Materials and Methods

Patients, Samples, and DNA Extraction

We retrospectively analyzed 153 DNA samples from individuals who underwent molecular diagnosis of DM1 and DM2 in our center from 2001 to 2008. All patients received clinical diagnosis or presented clinical features for which DM was suspected, except for 4 DM1 and 8 DM2, who were referred to us for presymptomatic tests. Each patient gave written informed consent to the use of DNA samples for research purposes. We randomly selected 87 DM2-positive, 39 DM2-negative/DM1-positive, and 37 DM1/DM2-negative DNA samples, previously characterized by short-range PCR and long-range PCR. After selection, all samples were carefully anonymized. To investigate the effects of different DNA extraction procedures on the results, we used DNA, either from fresh (n = 117) and frozen (n = 37) blood samples extracted with EZ1 automatic extraction workstation (Qiagen) and salting-out procedure, respectively.

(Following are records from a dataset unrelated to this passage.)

-- ==== Sys2Proof/Safety.lean ====
section
/-! DEFINITION. What a safe step and a prompt run are: the steps the part owes at once, and the words the statements
use of a message that is taken at once and answered. -/

namespace Sys2Proof.Machine

/-! ## Safe steps -/

/-- A step is safe when it has a next state: no rule of the spec stops the part. -/
def Safe (s : State) : Prop := ∃ t, step s = .next t

/-! ## The steps the part owes -/

/-- The transmitter is free and something waits for it (R215). -/
def State.owesOutbound (s : State) : Bool := decide (chooseOutbound s ≠ s)

/-- The arbiter of port `p` has a choice to make, or a WAKE to start (R118). -/
def State.owesChoice (s : State) (p : Port) : Bool := decide (arbitrate p s ≠ s)

/-- The internal steps that are due now. The rules place them at the event that makes them due, or at an event of
their own right after it (log entry 1). -/
def State.owed (s : State) : List Instr :=
  (if s.link.resetWait = .due then [.linkReset] else []) ++
    (if s.owesOutbound then [.outboundChoice] else []) ++
    (if s.link.heldMessage.isSome ∧ s.link.pendingReply.isNone then [.heldMessageRelease] else []) ++
    (allPorts.filter s.owesChoice).map Instr.arbiterChoice ++
    (if evalQuiesce s ≠ s then [.quiesceEvaluation] else []) ++
    (if s.parkCondition then [.parkComplete] else []) ++
    (if s.mapStore.ready = false ∧ s.startupCondition then [.startupEnd] else [])

/-- A queue is prompt from `s` when a command that comes from outside finds no internal step due: the steps the part
owes come first. Without it the commands of a queue may come in any order, as the rules' two orders of near events. -/
def prompt : List Instr → State → Bool
  | [], _ => true
  | i :: rest, s =>
    (s.resetLow || s.owed.isEmpty || s.owed.contains i) &&
      (match exec i { s with pending := rest } with
      | .next t => prompt rest t
      | .fault _ => false
      | .refused _ => false)

/-! ## Invariants -/

/-- A commit in progress carries the generation above the active one, and after its commit point the active one
(R144, R151). -/
def CommitGood (s : State) : Prop :=
  ∀ c, s.mapStore.commit = some c →
    if c.pointReached then c.generation = s.mapStore.active.generation
    else c.generation.toNat = s.mapStore.active.generation.toNat + 1

/-- The maps are as start-up and commits leave them: until start-up ends no map is in force and no commit runs
(R3, R143), and a commit is as `CommitGood` says. -/
def MapsGood (s : State) : Prop :=
  CommitGood s ∧ (s.mapStore.ready = false → s.mapStore.commit = none ∧ s.mapStore.active.generation = 0)

/-- The states a slot can be found in later, while one request holds it (the table of R23). -/
def ReqState.laterStates : ReqState → List ReqState
  | .held => [.held, .active, .settling, .aborting, .reporting]
  | .active => [.active, .settling, .aborting, .reporting]
  | .settling => [.settling, .reporting]
  | .aborting => [.aborting, .reporting]
  | .reporting => [.reporting]

/-- Two requests overlap and at least one of them is a WRITE (R31). -/
def Request.conflicts (a b : Request) : Bool :=
  match a.range, b.range with
  | some g, some h => g.overlaps h && (decide (a.kind = .write) || decide (b.kind = .write))
  | _, _ => false

/-- Of two requests that conflict, one is over, or one is held by the other (R31, R32). -/
def OverlapGood (s : State) : Prop :=
  ∀ t u a b, t ≠ u → s.request t = some a → s.request u = some b → a.conflicts b = true →
    a.state = .reporting ∨ b.state = .reporting ∨ (a.state = .held ∧ u ∈ a.holdList) ∨ (b.state = .held ∧ t ∈ b.holdList)

/-- The admission-order list holds the tags of the occupied slots, without duplicates (R22). -/
def TableGood (s : State) : Prop :=
  s.table.admissionOrder.Nodup ∧ ∀ t, t ∈ s.table.admissionOrder ↔ (s.request t).isSome = true

/-- While the queue is HALTED every occupied slot is in ABORTING or REPORTING (R27, R130). -/
def HaltGood (s : State) : Prop :=
  s.halted = true → ∀ t r, s.request t = some r → r.state = .aborting ∨ r.state = .reporting

/-- No counter of the first is above the same counter of the second (R217). -/
def LinkCounters.atMost (x y : LinkCounters) : Prop :=
  x.framesAccepted ≤ y.framesAccepted ∧ x.crcErrors ≤ y.crcErrors ∧ x.framingErrors ≤ y.framingErrors ∧
    x.duplicateMessages ≤ y.duplicateMessages ∧ x.sequenceErrors ≤ y.sequenceErrors ∧
    x.reportsResent ≤ y.reportsResent ∧ x.linkLostEvents ≤ y.linkLostEvents ∧ x.linkResets ≤ y.linkResets ∧
    x.breaks ≤ y.breaks ∧ x.oversizeFrames ≤ y.oversizeFrames

/-- No statistic of the first is above the same statistic of the second (R124). -/
def PortStats.atMost (x y : PortStats) : Prop :=
  x.blocksRead ≤ y.blocksRead ∧ x.blocksProgrammed ≤ y.blocksProgrammed ∧ x.laneRetries ≤ y.laneRetries ∧
    x.opTimeouts ≤ y.opTimeouts ∧ x.checkFailures ≤ y.checkFailures ∧ x.programFailures ≤ y.programFailures

/-- The window holds at most four reports, each under a sequence number of its own (R211). -/
def WindowGood (s : State) : Prop :=
  s.link.window.length ≤ Config.windowSize ∧ (s.link.window.map (·.seq)).Nodup

/-- The pending set is in ascending key order, which is one instance to a key, a port with the port kinds alone, every
count from 1 to 255; and the notice-order list holds exactly the keys of the enabled UNREPORTED instances, each once
(R172, R176). -/
def NoticesGood (s : State) : Prop :=
  (s.notices.pending.map (fun n => n.key.rank)).Pairwise (· < ·) ∧
    (∀ n ∈ s.notices.pending, n.key.port.isSome = n.key.kind.isPortKind ∧ 1 ≤ n.count ∧ n.count ≤ 255 ∧
      ∀ q f, n.report = .sent q f → f ≤ 255) ∧
    s.notices.order.Nodup ∧ ∀ k, k ∈ s.notices.order ↔ ∃ n ∈ s.notices.pending, n.key = k ∧ n.report = .unreported ∧
      s.params.noticeEnable.getLsbD (k.kind.code - 1) = true

/-- Which of the three places that R76 gives the copies of a block a staging slot takes: the one reserved for data to come
(FILLING), the copy held (DIRTY or STRANDED), or the copy being programmed (DRAINING). -/
inductive CopyPlace where
  | reserved | held | draining
  deriving DecidableEq, Repr

/-- The place a staging slot takes, and the block it takes it for; a FREE one takes none (R71, R76). -/
def StagingSlot.place : StagingSlot → Option (CopyPlace × Nat)
  | .free => none
  | .filling x _ _ => some (.reserved, x)
  | .dirty x _ _ => some (.held, x)
  | .draining x _ _ => some (.draining, x)
  | .stranded x _ _ _ => some (.held, x)

/-- The drain-order list holds the DIRTY slots, each once (R77), and no two slots hold one block, or program one (R76). -/
def StagingGood (s : State) : Prop :=
  s.staging.drainOrder.Nodup ∧ (∀ i, i ∈ s.staging.drainOrder ↔ (s.slot i).isDirty = true) ∧
    ∀ i j c, c.1 ≠ .reserved → (s.slot i).place = some c → (s.slot j).place = some c → i = j

/-- Slot `i` is reserved for block `x` of the ACTIVE WRITE of owner `o`, under its current grant, and the block has not
arrived (R52, R56, R72). -/
def State.awaits (s : State) (o : Owner) (i : SlotNo) (x : Nat) : Prop :=
  ∃ r g w a k, s.request o.tag = some r ∧ r.admission = o.admission ∧ r.range = some g ∧
    s.writeRecord o.tag = some w ∧ w.grant = some a ∧ a.slots[k]? = some i ∧ a.first + k ∉ a.received ∧
    x = g.first + (a.first + k)

/-- The record of a WRITE fits its request: the request is an ACTIVE WRITE, its blocks done are those of its earlier grants
and those received under its current one, which waits for a block, and no more has been granted than asked (R49 to R51, R56). -/
def WriteRecord.fits (w : WriteRecord) (r : Request) : Prop :=
  r.kind = .write ∧ r.state = .active ∧ ∃ g, r.range = some g ∧ w.next ≤ g.count ∧
    match w.grant with
    | none => r.blocksDone = w.next
    | some a => a.first + a.slots.length = w.next ∧ r.blocksDone = a.first + a.received.length ∧
      a.received.length < a.slots.length ∧ a.received.Nodup ∧ ∀ n ∈ a.received, a.first ≤ n ∧ n < w.next

/-- The Data Mover's records fit the requests: a write record fits its WRITE, a fetch record stands for an ACTIVE or ABORTING
READ or VERIFY, a HELD request has no block done, a WRITE has a range, and the FILLING slots are those that current grants
wait for (R49, R72, R73). -/
def RecordsGood (s : State) : Prop :=
  (∀ t w, s.writeRecord t = some w → ∃ r, s.request t = some r ∧ w.fits r) ∧
  (∀ t f, s.fetchRecord t = some f → ∃ r, s.request t = some r ∧ (r.kind = .read ∨ r.kind = .verify) ∧
    (r.state = .active ∨ r.state = .aborting)) ∧
  (∀ t r, s.request t = some r → (r.state = .held → r.blocksDone = 0) ∧ (r.kind = .write → r.range.isSome = true)) ∧
  ∀ i x o, (∃ m, s.slot i = .filling x o m) ↔ s.awaits o i x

For prospective analysis, we included 50 patients who referred to our center for DM2 molecular testing between January and June 2009. Except for two patients, who requested presymptomatic test, DM1 genetic analysis was performed before DM2 molecular test. DNA samples were extracted from fresh blood using EZ1 automatic extraction workstation (Qiagen).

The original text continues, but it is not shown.